/-- The island starts, or starts again (R465, R467, R481): zones REMOVED, pairs off, SAF_STATUS at its reset value, connections and inputs anew; its
firmware bank is chosen again (R608). -/
def State.islandStart (s : State) : State :=
  let on (n : Nat) : Bool := (s.outPair n).on
  ((s.partStart 2).srg .saf .A 0xB08 0).mSaf fun x =>
    { x with zones := (List.range 8).foldl (fun t z => put {} t z { since := s.now }) [],
             ins := (List.range 16).foldl (fun t n => put {} t n (startPair s.now)) [],
             outs := (List.range 8).foldl (fun t n => Machine.upd {} t n fun p =>
               { fbk := p.fbk, cmdTick := if on n then s.now else p.cmdTick, followed := if on n then !s.fbkEn n else p.followed }) x.outs,
             conns := [], poleCmd := [], diff := 0, built := none, safeFault := false, spOk := false, hwOk := false }

/-- SAFETY_CONFIG_CRC_CHECK (R462, R465): each channel checks its copy; a failure resets the island. -/
def execSafetyConfigCrcCheck (sp hw : Bool) (s : State) : Out :=
  if !s.pwr.up then .next s
  else if sp && hw then .next (s.mSaf fun x => { x with spOk := true, hwOk := true }) else .next s.islandStart

/-- ISLAND_INTERNAL_RESET (R465). -/
def execIslandInternalReset (s : State) : Out := .next s.islandStart

/-! ### Output tests and feedback (R471-R473, R476) -/

/-- SAFETY_TEST_PULSE (R471, R472): the readback of one switch of pair `n`. A switch that is on with TP_EN 0 has no test pulse, so a good readback of it
leaves no mark; a readback that fails is a fault whatever the switch is doing. -/
def execSafetyTestPulse (n : Nat) (low pass : Bool) (s : State) : Out :=
  if 8 ≤ n then .next s
  else if pass then
    if (s.outPair n).on && !bitAt (s.sw (0x40 + 4 * n)) 30 then .next s
    else .next (s.mOutPair n fun p => if low then { p with tpL := s.now, badL := false } else { p with tpH := s.now, badH := false })
  else
    let s := (((s.pairOff n).mOutPair n fun p =>
      if low then { p with tpFault := true, badL := true } else { p with tpFault := true, badH := true }).safBit 24).safLog 0x42 n
    .next (s.faultZones (zonesOf (s.soZones n)) 9 n)

/-- CONTACTOR_FEEDBACK_CHANGE (R473): pair `n`'s FBK, or the feedback of pole `g` of contactor `n`, is now open or closed. A change not commanded is a fault.
(DESIGN CHOICE, safe: log 40.) -/
def execContactorFeedbackChange (n : Nat) (g : Option Nat) (isOpen : Bool) (s : State) : Out :=
  match g with
  | none =>
    let p := s.outPair n
    let ok := isOpen != p.on
    let s1 := s.mOutPair n fun p => { p with fbk := isOpen, followed := p.followed || ok }
    if s.fbkEn n && !ok && p.followed then .next (s1.faultZones (zonesOf (s.soZones n)) 9 n) else .next s1
  | some g =>
    let commanded := (look 0 s.saf.poleCmd n).testBit g
    if commanded != isOpen then .next s else .next (s.faultZones (s.poleZones n) 9 (poleSrc n))

/-- FEEDBACK_TIMEOUT (R473): the feedback has not followed within FBK_T: a weld where it stays closed, else a fault.
(DESIGN CHOICE, safe: log 40.) -/
def execFeedbackTimeout (n : Nat) (g : Option Nat) (s : State) : Out :=
  match g with
  | none =>
    let p := s.outPair n
    if s.fbkEn n && !p.followed && decide (p.cmdTick + 200 * fld (s.sw (0x40 + 4 * n)) 7 0 ≤ s.now) then
      if p.on then .next (s.faultZones (zonesOf (s.soZones n)) 9 n)
      else if !p.fbk then .next ((s.mOutPair n fun p => { p with weld := true }).weldZones (zonesOf (s.soZones n)) n)
      else .next s
    else .next s
  | some g =>
    let commanded := (look 0 s.saf.poleCmd n).testBit g
    let closed := (look 0 s.saf.poleFb n).testBit g
    if commanded = closed then .next s
    else if closed then .next (s.weldZones (s.poleZones n) (poleSrc n))
    else .next (s.faultZones (s.poleZones n) 9 (poleSrc n))

/-- STO_TIMEOUT (R476): the dispenser of output `k` has not reported STO_ACTIVE.
(DESIGN CHOICE, safe: log 40. DESIGN CHOICE, unsafe: log 41.) -/
def execStoTimeout (k : Nat) (s : State) : Out :=
  let c := s.conn (32 + k)
  if c.sto.isSome && !(numAt c.he.data 0 1).testBit 3 then
    .next (s.faultZones ((List.range 8).filter fun z => (s.zoneOuts z).testBit k) 9 (connSrc (32 + k)))
  else .next s

/-! ### Demands and removal (R467, R468, R474, R475) -/

/-- DEMAND_OK of connection `n` (R483): bit 1 of a cabinet or a dispenser, bit 0 of a generic peer. -/
def State.demandOk (s : State) (n : Nat) : Bool :=
  (numAt (s.conn n).he.data 0 1).testBit (if fld (s.sw (0x200 + 0x10 * n)) 28 27 = 2 then 0 else 1)

/-- A cause of R468 that holds for zone `z` now. -/
def State.demandNow (s : State) (z : Nat) : Option (Nat × Nat) :=
  match (List.range 16).find? (fun n => (s.zoneTrig z).testBit n && (s.inPair n).run.isNone) with
  | some n => some (1, n)
  | none =>
    match (List.range 128).find? (fun n => s.connEn n && (s.connZones n).testBit z && (!(s.conn n).he.service || !s.demandOk n)) with
    | some n => some (if (s.conn n).he.service then 3 else 2, n)
    | none => if s.therm.stop.isSome then some (0xB, 0) else none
______
Print the data above exactly.

§ **SOLUTION**:
/-- The island starts, or starts again (R465, R467, R481): zones REMOVED, pairs off, SAF_STATUS at its reset value, connections and inputs anew; its
firmware bank is chosen again (R608). -/
def State.islandStart (s : State) : State :=
  let on (n : Nat) : Bool := (s.outPair n).on
  ((s.partStart 2).srg .saf .A 0xB08 0).mSaf fun x =>
    { x with zones := (List.range 8).foldl (fun t z => put {} t z { since := s.now }) [],
             ins := (List.range 16).foldl (fun t n => put {} t n (startPair s.now)) [],
             outs := (List.range 8).foldl (fun t n => Machine.upd {} t n fun p =>
               { fbk := p.fbk, cmdTick := if on n then s.now else p.cmdTick, followed := if on n then !s.fbkEn n else p.followed }) x.outs,
             conns := [], poleCmd := [], diff := 0, built := none, safeFault := false, spOk := false, hwOk := false }

/-- SAFETY_CONFIG_CRC_CHECK (R462, R465): each channel checks its copy; a failure resets the island. -/
def execSafetyConfigCrcCheck (sp hw : Bool) (s : State) : Out :=
  if !s.pwr.up then .next s
  else if sp && hw then .next (s.mSaf fun x => { x with spOk := true, hwOk := true }) else .next s.islandStart

/-- ISLAND_INTERNAL_RESET (R465). -/
def execIslandInternalReset (s : State) : Out := .next s.islandStart

/-! ### Output tests and feedback (R471-R473, R476) -/

/-- SAFETY_TEST_PULSE (R471, R472): the readback of one switch of pair `n`. A switch that is on with TP_EN 0 has no test pulse, so a good readback of it
leaves no mark; a readback that fails is a fault whatever the switch is doing. -/
def execSafetyTestPulse (n : Nat) (low pass : Bool) (s : State) : Out :=
  if 8 ≤ n then .next s
  else if pass then
    if (s.outPair n).on && !bitAt (s.sw (0x40 + 4 * n)) 30 then .next s
    else .next (s.mOutPair n fun p => if low then { p with tpL := s.now, badL := false } else { p with tpH := s.now, badH := false })
  else
    let s := (((s.pairOff n).mOutPair n fun p =>
      if low then { p with tpFault := true, badL := true } else { p with tpFault := true, badH := true }).safBit 24).safLog 0x42 n
    .next (s.faultZones (zonesOf (s.soZones n)) 9 n)

/-- CONTACTOR_FEEDBACK_CHANGE (R473): pair `n`'s FBK, or the feedback of pole `g` of contactor `n`, is now open or closed. A change not commanded is a fault.
(DESIGN CHOICE, safe: log 40.) -/
def execContactorFeedbackChange (n : Nat) (g : Option Nat) (isOpen : Bool) (s : State) : Out :=
  match g with
  | none =>
    let p := s.outPair n
    let ok := isOpen != p.on
    let s1 := s.mOutPair n fun p => { p with fbk := isOpen, followed := p.followed || ok }
    if s.fbkEn n && !ok && p.followed then .next (s1.faultZones (zonesOf (s.soZones n)) 9 n) else .next s1
  | some g =>
    let commanded := (look 0 s.saf.poleCmd n).testBit g
    if commanded != isOpen then .next s else .next (s.faultZones (s.poleZones n) 9 (poleSrc n))

/-- FEEDBACK_TIMEOUT (R473): the feedback has not followed within FBK_T: a weld where it stays closed, else a fault.
(DESIGN CHOICE, safe: log 40.) -/
def execFeedbackTimeout (n : Nat) (g : Option Nat) (s : State) : Out :=
  match g with
  | none =>
    let p := s.outPair n
    if s.fbkEn n && !p.followed && decide (p.cmdTick + 200 * fld (s.sw (0x40 + 4 * n)) 7 0 ≤ s.now) then
      if p.on then .next (s.faultZones (zonesOf (s.soZones n)) 9 n)
      else if !p.fbk then .next ((s.mOutPair n fun p => { p with weld := true }).weldZones (zonesOf (s.soZones n)) n)
      else .next s
    else .next s
  | some g =>
    let commanded := (look 0 s.saf.poleCmd n).testBit g
    let closed := (look 0 s.saf.poleFb n).testBit g
    if commanded = closed then .next s
    else if closed then .next (s.weldZones (s.poleZones n) (poleSrc n))
    else .next (s.faultZones (s.poleZones n) 9 (poleSrc n))

/-- STO_TIMEOUT (R476): the dispenser of output `k` has not reported STO_ACTIVE.
(DESIGN CHOICE, safe: log 40. DESIGN CHOICE, unsafe: log 41.) -/
def execStoTimeout (k : Nat) (s : State) : Out :=
  let c := s.conn (32 + k)
  if c.sto.isSome && !(numAt c.he.data 0 1).testBit 3 then
    .next (s.faultZones ((List.range 8).filter fun z => (s.zoneOuts z).testBit k) 9 (connSrc (32 + k)))
  else .next s

/-! ### Demands and removal (R467, R468, R474, R475) -/

/-- DEMAND_OK of connection `n` (R483): bit 1 of a cabinet or a dispenser, bit 0 of a generic peer. -/
def State.demandOk (s : State) (n : Nat) : Bool :=
  (numAt (s.conn n).he.data 0 1).testBit (if fld (s.sw (0x200 + 0x10 * n)) 28 27 = 2 then 0 else 1)

/-- A cause of R468 that holds for zone `z` now. -/
def State.demandNow (s : State) (z : Nat) : Option (Nat × Nat) :=
  match (List.range 16).find? (fun n => (s.zoneTrig z).testBit n && (s.inPair n).run.isNone) with
  | some n => some (1, n)
  | none =>
    match (List.range 128).find? (fun n => s.connEn n && (s.connZones n).testBit z && (!(s.conn n).he.service || !s.demandOk n)) with
    | some n => some (if (s.conn n).he.service then 3 else 2, n)
    | none => if s.therm.stop.isSome then some (0xB, 0) else none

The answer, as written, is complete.